How was the Tang “ cosmopolitan”? What were its “roots in Inner Asia”? Give two examples of its “complex relationships” with these different groups.

2. “[Non-Chinese] leaders knew that they must have access to the resources of China without losing the culture and/or identity that was a critical component of their steppe culture.”
Discuss the idea of the elastic boundaries of sinicization and barbarianization, and provide examples during the Tang and Yuan dynasties.

3. “Now the Buddha was of barbarian origin…. He did not recognize the relationship between prince and subject, nor the sentiments of father and son. Let us suppose him to be living today, and that he come to court at the capital as an emissary of his country…. he would be escorted under guard to the border that he might not mislead the masses. How much the less, now that he has long been dead, is it fitting that his decayed and rotten bone, his ill-omened and filthy remains, should be allowed to enter in the forbidden precincts of the Palace? Confucius said, `Respect ghosts and spirits, bur keep away from them.’”
What sort of person would have written this during the Tang period, and why? Why are the specified relationships significant? What is the “rotten bone, and why is it “ill-omened”? What did Confucius mean in the final quote?

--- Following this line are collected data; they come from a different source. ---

-- ==== Sys2Proof/Machine/Operands.lean ====
section
/-! DEFINITION. Operands: descriptor roles, where a tile lies, and reading and writing tiles (R80 to R82, R95,
R96, R118, R131, R155 to R162). -/

namespace Sys2Proof.Machine

open Sys2Proof

/-! ### Roles (Table ENC-6) -/

/-- The role of a descriptor operand; the routing classes name the formats their chapters give, none for any. -/
inductive Role where
  | moveSrc | moveDst | mmLoad | mmRun | mmPair | dense0
  | routing (fmts : List Nat)
  /-- Token identifiers of SEP.HASH: their descriptor states 1 to 4,096 tokens (Table SEP-1). -/
  | identifiers
  | gmem
  deriving DecidableEq, Repr

/-- What a role check finds: nothing, a format violation or another one (R96). -/
inductive RoleCheck where
  | ok | format | other
  deriving DecidableEq, Repr

/-- Element width of a format code, 0 for an undefined one. -/
def fmtWidth (c : Nat) : Nat := match Fmt.ofCode c with | none => 0 | some f => f.width

/-- Check a descriptor against a role (R96, Table ENC-6). -/
def checkRole (r : Role) (t : TileDesc) : RoleCheck :=
  let f := Td.format t
  let w := fmtWidth f
  let sp := Td.space t
  let ly := Td.layout t
  let spaceOk := match r with
    | .moveSrc => sp < 4
    | .moveDst => sp < 4
    | .routing _ => sp == 0 || sp == 1 || sp == 3
    | .identifiers => sp == 0 || sp == 1 || sp == 3
    | .gmem => sp < 3
    | _ => sp == 0
  let layoutOk := match r with
    | .moveSrc => true
    | .moveDst => true
    | .mmLoad => ly != 1
    | .mmPair => ly == 1
    | _ => ly == 0
  let transOk := match r with
    | .moveSrc => !Td.transpose t || (w ≤ 16 && ly == 0)
    | _ => true
  let fmtOk := match r with
    | .mmLoad => f != 21
    | .mmPair => w ≤ 8
    | .routing fs => fs.isEmpty || fs.contains f
    | .identifiers => f == 21
    | _ => true
  let defOk := r = .gmem || f < 22
  let countOk := r ≠ .identifiers || 64 * (Td.rows t - 1) + Td.vrows t ≤ 4096
  if !(spaceOk && layoutOk && transOk && tdAligned t && defOk && countOk) then .other
  else if !fmtOk || (r ≠ .gmem && w > 8 && ly != 0) then .format
  else .ok

/-- F32, the format of scores and similar operands. -/
def fF32 : Nat := 21

/-- The descriptor operands of an instruction with their roles: number and role (Table ENC-6; the routing
formats are those of the chapters of the classes). The TDD of COLL.REDUCE has a role at the root only (R351). -/
def operandRoles (w : InsWord) : List (Nat × Role) :=
  let d := wbits w 111 106
  let a := wbits w 105 100
  let b := wbits w 99 94
  let c := wbits w 93 88
  match wCls w, wOp w with
  | 0x0, 1 => [(d, .moveDst), (a, .moveSrc)]
  | 0x0, 2 => [(d, .moveDst)]
  | 0x1, 1 => [(a, .mmLoad)]
  | 0x1, 2 => [(a, .mmRun)]
  | 0x1, 3 => [(d, .dense0)]
  | 0x1, 4 => [(a, .mmPair), (b, .mmPair)]
  | 0x2, 1 => [(d, .dense0), (a, .dense0)]
  | 0x2, 2 => [(d, .dense0), (a, .dense0), (c, .dense0)]
  | 0x2, 3 => [(d, .dense0), (a, .dense0), (b, .dense0)]
  | 0x2, 4 => [(d, .dense0), (a, .dense0), (b, .dense0), (c, .dense0)]
  | 0x3, 3 => [(d, .dense0), (a, .dense0), (b, .dense0), (c, .dense0)]
  | 0x3, 4 => [(d, .dense0), (a, .dense0)]
  | 0x3, 5 => [(d, .dense0), (a, .dense0)]
  | 0x3, 6 => [(a, .dense0)]
  | 0x3, 8 => [(d, .dense0), (a, .dense0), (b, .dense0), (c, .dense0)]
  | 0x3, _ => [(d, .dense0), (a, .dense0), (b, .dense0)]
  | 0x4, 1 => [(d, .routing [fF32]), (a, .routing [fF32, 20])]
  | 0x4, _ => [(d, .routing [fF32]), (a, .identifiers)]
  | 0x5, 1 => [(d, .routing [fF32]), (a, .routing [fF32])]
  | 0x5, 2 => [(d, .routing []), (a, .routing []), (b, .routing [fF32])]
  | 0x6, 1 => [(a, .routing [fF32])]
  | 0x6, 2 => [(d, .routing [])]
  | 0x6, 3 => [(a, .routing [])]
  | 0x6, 4 => [(d, .routing [])]
  | 0x7, 1 => [(a, .routing [])]
  | 0x7, 2 => [(a, .routing [18, 19, 20, 21])]
  | 0x8, 1 => [(d, .gmem)]
  | 0x8, 2 => [(d, .gmem)]
  | _, _ => []

/-- The level that a descriptor's format and layout need (R63, Table TYN-1). -/
def tdLevel (t : TileDesc) : Nat :=
  max (if Td.format t = 18 || Td.format t = 19 then 3 else 1) (if Td.layout t = 0 then 1 else 2)

/-! ### Where a tile lies -/

/-- Scale bytes of a tile: 128 for B formats (R95). -/
def scaleBytes (fmt : Nat) : Nat := if 10 ≤ fmt && fmt ≤ 17 then 128 else 0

4. “The Mongol empire inextricably linked Europe and Asia and ushered in an era of frequent and extended contacts between East and West. And once the Mongols had achieved relative stability and order in their newly acquired domains, they neither discouraged nor impeded relations with foreigners. Though they never abandoned their claims of universal rule, they were hospitable to foreign travelers, even those whose monarchs had not submitted to them.”
Are there examples of monarchs and cultures who did not submit to the Mongols? Examples of the “ linking of Europe and Asia” and of the free passage of foreigners across Mongol territories? Why would the Mongols, so brutal in other respects, have “neither discouraged nor impeded relations with foreigners”?

5. “With these pieces of paper…he causes all payments on his own account to be made; and he makes them to pass current universally over all his kingdoms and provinces and territories, and whithersoever his power and sovereignty extends. And nobody, however important he may think himself, dares to refuse them on pain of death. And indeed everybody takes them readily, for wheresoever a person may go throughout the Great Kaan’s dominions he shall find these pieces of paper current, and shall be able to transact all sales and purchases of goods by means of them just as well as if they were coins of pure gold. And all the while they are so light that ten bezants’ worth does not weigh one golden bezant.”
Discuss the significance of this passage, and of its author.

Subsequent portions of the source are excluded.